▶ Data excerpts
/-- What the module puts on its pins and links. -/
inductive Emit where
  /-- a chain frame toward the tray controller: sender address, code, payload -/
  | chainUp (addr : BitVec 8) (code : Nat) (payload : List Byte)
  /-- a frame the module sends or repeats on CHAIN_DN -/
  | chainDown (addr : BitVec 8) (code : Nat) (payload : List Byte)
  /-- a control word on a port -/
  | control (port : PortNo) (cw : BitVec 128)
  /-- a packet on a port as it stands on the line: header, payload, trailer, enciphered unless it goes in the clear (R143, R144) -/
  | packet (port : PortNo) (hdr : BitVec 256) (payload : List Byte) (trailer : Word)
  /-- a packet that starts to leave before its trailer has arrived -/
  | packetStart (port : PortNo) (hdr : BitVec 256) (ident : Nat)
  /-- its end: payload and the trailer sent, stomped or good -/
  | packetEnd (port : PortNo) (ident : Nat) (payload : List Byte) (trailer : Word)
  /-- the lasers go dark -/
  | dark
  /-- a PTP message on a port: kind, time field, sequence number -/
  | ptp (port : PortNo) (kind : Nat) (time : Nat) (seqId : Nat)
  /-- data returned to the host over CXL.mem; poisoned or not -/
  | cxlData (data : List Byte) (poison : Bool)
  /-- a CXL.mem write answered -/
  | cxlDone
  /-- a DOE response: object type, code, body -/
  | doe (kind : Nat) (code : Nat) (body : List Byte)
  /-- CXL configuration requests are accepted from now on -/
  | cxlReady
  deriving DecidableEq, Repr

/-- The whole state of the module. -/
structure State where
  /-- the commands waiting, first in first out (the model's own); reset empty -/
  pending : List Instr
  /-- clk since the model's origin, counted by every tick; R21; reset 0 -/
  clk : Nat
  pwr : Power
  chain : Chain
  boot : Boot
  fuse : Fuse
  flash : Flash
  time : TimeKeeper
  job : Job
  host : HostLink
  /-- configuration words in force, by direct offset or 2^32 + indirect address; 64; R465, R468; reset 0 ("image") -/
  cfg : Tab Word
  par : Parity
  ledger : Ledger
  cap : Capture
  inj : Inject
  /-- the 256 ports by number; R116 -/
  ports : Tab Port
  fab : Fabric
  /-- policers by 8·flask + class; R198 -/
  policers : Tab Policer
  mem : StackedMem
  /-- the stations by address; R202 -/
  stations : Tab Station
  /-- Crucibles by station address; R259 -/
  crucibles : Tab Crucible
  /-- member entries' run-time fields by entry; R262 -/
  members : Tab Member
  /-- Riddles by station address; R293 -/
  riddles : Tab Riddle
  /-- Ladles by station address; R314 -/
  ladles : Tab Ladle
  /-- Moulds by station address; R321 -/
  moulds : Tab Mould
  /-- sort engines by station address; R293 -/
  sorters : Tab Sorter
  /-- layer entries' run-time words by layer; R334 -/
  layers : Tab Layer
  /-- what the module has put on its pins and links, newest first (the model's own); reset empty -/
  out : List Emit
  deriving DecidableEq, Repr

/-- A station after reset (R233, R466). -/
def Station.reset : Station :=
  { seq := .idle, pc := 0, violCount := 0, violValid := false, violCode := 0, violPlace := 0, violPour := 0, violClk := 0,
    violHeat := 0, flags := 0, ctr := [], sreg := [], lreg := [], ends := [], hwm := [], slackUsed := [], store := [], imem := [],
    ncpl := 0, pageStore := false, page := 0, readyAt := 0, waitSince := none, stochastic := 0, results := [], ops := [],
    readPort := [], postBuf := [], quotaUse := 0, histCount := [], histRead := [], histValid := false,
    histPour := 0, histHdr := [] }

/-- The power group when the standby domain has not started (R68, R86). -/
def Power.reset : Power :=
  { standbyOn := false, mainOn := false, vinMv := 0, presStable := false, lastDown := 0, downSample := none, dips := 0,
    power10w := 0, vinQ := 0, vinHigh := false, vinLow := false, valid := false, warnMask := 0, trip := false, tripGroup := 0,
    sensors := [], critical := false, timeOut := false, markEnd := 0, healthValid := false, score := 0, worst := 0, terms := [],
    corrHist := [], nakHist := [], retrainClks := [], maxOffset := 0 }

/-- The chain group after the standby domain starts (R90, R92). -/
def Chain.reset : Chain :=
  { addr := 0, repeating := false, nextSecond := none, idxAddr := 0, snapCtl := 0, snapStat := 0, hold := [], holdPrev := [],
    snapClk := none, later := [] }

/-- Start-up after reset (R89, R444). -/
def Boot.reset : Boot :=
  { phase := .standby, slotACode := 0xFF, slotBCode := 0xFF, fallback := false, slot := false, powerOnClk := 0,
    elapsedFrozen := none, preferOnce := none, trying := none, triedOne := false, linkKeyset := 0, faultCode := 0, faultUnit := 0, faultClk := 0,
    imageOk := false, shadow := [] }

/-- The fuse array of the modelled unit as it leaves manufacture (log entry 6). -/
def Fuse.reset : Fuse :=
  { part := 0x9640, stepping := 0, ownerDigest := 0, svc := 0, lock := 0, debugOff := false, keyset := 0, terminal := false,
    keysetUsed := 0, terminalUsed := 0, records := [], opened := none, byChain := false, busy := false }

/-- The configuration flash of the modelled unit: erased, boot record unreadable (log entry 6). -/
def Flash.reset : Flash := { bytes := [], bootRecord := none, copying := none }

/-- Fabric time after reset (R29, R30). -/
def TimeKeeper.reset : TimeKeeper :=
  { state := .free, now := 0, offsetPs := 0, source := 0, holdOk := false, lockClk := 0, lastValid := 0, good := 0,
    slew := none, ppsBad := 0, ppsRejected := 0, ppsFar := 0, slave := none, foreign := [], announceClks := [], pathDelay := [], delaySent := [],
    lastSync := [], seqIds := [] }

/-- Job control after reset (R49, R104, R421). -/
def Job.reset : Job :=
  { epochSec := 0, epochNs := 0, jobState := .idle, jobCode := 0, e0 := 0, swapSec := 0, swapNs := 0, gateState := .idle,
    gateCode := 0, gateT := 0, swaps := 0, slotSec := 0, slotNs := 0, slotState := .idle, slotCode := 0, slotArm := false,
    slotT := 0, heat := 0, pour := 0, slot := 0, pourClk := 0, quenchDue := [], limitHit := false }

--

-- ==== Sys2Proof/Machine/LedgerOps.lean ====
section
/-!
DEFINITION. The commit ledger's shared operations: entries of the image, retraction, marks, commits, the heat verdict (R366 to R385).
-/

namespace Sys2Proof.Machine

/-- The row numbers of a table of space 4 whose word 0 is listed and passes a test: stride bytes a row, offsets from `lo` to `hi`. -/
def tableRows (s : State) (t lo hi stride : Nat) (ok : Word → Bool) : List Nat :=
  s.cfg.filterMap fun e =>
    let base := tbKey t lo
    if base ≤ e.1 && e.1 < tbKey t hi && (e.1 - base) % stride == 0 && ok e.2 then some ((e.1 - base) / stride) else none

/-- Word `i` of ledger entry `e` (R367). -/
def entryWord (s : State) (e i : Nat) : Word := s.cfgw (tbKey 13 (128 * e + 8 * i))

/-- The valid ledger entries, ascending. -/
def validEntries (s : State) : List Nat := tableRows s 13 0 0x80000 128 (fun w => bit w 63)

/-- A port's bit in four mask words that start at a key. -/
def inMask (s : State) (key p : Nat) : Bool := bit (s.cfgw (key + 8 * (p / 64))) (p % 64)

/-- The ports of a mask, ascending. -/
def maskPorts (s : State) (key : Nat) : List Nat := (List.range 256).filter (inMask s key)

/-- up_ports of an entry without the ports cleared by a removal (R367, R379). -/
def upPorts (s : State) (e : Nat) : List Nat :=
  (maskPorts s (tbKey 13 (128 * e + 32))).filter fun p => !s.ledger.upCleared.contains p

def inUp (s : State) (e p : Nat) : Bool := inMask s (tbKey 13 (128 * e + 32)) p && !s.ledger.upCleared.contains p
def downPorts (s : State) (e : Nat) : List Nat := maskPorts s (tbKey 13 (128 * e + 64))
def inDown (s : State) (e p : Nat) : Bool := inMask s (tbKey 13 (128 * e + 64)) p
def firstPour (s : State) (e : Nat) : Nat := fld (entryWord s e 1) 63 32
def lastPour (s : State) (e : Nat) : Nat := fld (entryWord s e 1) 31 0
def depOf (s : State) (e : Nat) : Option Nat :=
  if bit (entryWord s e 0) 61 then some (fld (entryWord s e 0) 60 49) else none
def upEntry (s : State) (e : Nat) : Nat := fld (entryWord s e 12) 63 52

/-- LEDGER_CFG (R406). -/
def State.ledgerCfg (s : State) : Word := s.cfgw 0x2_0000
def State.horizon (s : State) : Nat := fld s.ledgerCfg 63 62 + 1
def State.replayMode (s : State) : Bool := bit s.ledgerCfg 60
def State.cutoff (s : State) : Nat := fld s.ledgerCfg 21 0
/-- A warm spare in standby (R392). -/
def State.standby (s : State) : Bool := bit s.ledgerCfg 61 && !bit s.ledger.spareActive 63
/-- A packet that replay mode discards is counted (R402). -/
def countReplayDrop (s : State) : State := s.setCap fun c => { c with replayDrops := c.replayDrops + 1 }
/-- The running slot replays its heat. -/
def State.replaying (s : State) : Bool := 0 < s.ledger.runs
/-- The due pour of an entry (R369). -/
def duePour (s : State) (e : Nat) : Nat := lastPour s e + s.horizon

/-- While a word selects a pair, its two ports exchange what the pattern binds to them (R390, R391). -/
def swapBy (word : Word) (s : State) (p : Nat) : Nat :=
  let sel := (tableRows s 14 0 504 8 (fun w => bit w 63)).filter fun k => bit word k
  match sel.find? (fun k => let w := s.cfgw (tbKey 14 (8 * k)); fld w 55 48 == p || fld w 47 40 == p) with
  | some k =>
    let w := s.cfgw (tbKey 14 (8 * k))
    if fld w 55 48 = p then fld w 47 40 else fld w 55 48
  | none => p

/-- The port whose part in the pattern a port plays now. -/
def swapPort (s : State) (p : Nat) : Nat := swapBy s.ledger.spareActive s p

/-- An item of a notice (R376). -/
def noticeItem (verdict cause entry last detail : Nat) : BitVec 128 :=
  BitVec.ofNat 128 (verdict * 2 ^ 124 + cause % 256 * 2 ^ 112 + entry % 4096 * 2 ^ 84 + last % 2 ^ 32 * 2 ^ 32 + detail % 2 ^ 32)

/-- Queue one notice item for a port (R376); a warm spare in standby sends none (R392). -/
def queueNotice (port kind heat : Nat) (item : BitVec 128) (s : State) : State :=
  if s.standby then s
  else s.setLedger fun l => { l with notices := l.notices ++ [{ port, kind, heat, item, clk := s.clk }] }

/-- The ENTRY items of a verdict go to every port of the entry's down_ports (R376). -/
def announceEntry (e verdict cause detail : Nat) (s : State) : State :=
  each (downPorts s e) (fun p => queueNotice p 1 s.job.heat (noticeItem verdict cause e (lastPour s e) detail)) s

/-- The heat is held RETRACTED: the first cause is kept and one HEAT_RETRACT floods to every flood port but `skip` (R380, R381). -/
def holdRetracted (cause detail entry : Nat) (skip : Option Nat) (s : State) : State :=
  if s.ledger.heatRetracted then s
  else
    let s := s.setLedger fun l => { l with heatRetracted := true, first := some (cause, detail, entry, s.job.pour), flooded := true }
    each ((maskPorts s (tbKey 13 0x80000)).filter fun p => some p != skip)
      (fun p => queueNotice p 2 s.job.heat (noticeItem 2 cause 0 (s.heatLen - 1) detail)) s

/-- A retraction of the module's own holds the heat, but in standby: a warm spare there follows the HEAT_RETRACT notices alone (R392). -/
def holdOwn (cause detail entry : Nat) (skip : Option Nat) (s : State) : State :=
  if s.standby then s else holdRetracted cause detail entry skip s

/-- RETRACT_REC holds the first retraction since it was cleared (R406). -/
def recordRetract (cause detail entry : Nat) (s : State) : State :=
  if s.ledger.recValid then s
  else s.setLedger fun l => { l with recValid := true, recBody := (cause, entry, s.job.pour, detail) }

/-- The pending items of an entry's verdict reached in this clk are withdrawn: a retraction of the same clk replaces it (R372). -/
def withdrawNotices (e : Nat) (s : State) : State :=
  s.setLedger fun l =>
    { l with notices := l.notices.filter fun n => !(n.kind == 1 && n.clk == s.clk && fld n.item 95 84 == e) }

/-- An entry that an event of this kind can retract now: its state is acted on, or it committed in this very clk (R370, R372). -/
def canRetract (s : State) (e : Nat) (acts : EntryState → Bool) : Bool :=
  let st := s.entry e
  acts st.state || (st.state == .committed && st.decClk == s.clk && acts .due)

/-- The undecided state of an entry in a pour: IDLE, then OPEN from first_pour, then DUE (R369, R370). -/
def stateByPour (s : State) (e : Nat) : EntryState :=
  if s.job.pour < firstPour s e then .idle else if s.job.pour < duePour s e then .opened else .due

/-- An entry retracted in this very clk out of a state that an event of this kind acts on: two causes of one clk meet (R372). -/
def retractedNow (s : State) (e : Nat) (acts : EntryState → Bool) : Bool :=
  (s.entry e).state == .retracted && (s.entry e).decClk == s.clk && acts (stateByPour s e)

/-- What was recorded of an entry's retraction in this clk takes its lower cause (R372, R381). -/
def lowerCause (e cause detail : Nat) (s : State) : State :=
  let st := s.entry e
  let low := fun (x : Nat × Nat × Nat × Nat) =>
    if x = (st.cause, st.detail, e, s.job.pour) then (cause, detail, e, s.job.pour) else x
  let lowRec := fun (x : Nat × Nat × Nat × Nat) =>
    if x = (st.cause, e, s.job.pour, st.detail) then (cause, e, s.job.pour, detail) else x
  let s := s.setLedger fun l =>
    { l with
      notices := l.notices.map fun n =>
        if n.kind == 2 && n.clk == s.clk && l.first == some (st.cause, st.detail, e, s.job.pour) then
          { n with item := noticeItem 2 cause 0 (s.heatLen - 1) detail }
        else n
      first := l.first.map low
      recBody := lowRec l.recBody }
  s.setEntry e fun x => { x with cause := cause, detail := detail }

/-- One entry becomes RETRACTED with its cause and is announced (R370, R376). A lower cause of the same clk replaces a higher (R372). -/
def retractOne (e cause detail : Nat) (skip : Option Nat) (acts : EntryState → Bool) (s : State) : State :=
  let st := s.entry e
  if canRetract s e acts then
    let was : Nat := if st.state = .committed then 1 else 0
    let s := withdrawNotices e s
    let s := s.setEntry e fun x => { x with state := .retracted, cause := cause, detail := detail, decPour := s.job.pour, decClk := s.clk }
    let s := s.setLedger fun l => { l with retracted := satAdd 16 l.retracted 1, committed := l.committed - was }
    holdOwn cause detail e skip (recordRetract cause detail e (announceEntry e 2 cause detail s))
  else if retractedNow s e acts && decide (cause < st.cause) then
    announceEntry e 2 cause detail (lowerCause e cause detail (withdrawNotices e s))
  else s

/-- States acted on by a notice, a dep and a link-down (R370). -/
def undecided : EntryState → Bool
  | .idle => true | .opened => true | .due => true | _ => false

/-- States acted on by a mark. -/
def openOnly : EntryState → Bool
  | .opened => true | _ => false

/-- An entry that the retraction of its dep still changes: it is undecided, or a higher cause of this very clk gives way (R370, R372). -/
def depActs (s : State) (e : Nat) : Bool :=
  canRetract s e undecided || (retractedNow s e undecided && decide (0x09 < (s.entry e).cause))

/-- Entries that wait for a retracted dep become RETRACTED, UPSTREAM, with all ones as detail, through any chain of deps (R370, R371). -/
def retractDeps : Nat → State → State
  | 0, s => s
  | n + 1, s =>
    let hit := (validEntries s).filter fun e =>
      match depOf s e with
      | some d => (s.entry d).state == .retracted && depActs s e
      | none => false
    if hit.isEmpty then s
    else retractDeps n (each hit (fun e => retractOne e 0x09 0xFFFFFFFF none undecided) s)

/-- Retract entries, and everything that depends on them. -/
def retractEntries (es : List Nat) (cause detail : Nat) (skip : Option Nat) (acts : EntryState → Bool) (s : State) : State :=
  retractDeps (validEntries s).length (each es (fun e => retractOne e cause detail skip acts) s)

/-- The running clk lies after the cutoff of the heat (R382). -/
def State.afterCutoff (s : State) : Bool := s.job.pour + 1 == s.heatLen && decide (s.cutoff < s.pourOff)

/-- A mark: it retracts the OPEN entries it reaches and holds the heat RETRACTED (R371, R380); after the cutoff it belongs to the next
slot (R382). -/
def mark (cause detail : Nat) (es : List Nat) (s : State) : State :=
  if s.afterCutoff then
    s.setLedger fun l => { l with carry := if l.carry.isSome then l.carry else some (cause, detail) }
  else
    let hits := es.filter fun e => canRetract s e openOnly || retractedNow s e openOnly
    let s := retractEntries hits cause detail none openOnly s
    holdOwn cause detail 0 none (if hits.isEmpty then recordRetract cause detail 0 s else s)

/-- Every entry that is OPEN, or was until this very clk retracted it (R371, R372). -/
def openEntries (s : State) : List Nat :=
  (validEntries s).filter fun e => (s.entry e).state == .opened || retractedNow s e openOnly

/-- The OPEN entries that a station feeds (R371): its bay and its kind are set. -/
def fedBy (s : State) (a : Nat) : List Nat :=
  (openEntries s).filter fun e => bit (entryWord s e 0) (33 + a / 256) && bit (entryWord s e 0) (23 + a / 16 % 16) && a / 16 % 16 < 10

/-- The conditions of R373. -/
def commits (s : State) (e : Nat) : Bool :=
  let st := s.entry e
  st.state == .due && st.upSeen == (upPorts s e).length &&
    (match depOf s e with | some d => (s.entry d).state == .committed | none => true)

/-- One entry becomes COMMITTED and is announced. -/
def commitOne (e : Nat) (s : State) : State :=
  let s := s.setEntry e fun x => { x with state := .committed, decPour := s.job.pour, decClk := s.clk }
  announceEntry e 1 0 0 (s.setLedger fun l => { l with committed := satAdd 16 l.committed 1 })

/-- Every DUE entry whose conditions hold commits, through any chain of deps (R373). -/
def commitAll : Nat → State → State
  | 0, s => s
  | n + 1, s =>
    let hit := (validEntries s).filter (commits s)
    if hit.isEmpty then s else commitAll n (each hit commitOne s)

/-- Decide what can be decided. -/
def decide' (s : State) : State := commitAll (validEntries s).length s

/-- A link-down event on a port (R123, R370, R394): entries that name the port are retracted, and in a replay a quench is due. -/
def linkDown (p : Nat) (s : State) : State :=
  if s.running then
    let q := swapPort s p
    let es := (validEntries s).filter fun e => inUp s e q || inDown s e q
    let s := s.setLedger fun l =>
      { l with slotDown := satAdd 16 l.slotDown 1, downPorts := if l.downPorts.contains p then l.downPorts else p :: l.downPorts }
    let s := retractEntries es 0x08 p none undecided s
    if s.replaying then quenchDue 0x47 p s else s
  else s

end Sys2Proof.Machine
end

▶ Task details
Set down exactly the lines of the data above, beginning with the line that has "histPour := 0, histHdr" and ending with the line that has "standbyOn := false, mainOn", and no others.

▶ Solution to this exercise
    histPour := 0, histHdr := [] }

/-- The power group when the standby domain has not started (R68, R86). -/
def Power.reset : Power :=
  { standbyOn := false, mainOn := false, vinMv := 0, presStable := false, lastDown := 0, downSample := none, dips := 0,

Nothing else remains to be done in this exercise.